### THE TASK:
For this exercise, output the line containing "def tFlit (head" and all lines after it to the end of the records, exactly, with no other content.

Dataset entries

▼

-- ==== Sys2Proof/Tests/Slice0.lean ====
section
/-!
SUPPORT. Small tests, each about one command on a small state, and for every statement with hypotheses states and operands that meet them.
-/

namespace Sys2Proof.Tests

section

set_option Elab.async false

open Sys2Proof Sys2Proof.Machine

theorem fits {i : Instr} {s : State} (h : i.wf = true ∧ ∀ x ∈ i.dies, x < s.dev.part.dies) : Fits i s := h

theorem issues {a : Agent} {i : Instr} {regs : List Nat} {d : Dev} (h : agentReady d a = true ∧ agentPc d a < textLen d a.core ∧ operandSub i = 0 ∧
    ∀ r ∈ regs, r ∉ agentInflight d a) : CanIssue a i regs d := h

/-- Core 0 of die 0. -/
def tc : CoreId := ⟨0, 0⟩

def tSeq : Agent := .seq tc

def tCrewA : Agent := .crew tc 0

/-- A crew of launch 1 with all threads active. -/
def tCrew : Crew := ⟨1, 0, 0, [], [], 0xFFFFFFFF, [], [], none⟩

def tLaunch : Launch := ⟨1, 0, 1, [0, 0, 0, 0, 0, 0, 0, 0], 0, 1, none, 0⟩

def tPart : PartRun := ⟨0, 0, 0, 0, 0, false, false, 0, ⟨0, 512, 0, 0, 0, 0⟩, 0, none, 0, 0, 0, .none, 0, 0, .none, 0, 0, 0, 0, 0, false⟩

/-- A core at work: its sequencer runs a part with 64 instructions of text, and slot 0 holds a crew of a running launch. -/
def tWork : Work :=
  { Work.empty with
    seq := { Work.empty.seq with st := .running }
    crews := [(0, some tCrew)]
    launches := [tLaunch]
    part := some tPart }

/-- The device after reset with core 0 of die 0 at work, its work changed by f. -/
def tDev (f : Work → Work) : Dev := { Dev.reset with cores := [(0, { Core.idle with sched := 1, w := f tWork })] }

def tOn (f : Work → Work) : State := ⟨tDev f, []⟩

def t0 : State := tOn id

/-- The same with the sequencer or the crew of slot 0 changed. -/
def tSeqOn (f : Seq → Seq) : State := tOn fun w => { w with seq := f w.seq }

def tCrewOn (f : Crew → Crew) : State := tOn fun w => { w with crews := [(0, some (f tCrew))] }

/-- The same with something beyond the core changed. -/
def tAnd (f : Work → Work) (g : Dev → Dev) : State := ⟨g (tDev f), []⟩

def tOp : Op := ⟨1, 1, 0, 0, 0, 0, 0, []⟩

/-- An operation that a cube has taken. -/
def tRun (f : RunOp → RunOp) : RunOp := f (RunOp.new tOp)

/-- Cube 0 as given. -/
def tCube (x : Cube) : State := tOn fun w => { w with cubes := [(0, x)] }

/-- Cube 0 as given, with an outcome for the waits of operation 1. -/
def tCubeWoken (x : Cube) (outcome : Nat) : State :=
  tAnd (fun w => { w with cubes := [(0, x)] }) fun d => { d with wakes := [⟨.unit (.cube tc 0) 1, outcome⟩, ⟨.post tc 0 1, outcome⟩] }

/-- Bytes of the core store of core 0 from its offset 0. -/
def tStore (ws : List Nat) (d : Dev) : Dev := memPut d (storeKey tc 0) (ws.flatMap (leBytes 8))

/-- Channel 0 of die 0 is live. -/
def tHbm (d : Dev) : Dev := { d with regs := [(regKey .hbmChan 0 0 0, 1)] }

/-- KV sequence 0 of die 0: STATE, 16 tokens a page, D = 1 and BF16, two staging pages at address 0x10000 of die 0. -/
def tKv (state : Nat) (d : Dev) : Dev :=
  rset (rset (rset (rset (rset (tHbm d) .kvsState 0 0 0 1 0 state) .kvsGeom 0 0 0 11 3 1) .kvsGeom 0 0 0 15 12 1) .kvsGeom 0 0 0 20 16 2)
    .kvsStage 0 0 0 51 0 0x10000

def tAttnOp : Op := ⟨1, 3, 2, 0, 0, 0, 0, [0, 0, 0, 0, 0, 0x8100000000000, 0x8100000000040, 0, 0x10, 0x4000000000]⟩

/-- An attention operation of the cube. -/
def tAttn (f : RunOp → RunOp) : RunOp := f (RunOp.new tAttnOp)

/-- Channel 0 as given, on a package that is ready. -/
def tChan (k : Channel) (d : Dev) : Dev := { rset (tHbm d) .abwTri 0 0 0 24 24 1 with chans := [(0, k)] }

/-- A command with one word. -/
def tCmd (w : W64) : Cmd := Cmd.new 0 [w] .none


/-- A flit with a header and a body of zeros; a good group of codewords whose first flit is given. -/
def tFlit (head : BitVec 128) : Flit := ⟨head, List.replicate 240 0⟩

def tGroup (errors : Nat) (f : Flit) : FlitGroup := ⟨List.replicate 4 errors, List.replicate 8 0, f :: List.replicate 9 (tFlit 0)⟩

▲

### ANSWER:
def tFlit (head : BitVec 128) : Flit := ⟨head, List.replicate 240 0⟩

def tGroup (errors : Nat) (f : Flit) : FlitGroup := ⟨List.replicate 4 errors, List.replicate 8 0, f :: List.replicate 9 (tFlit 0)⟩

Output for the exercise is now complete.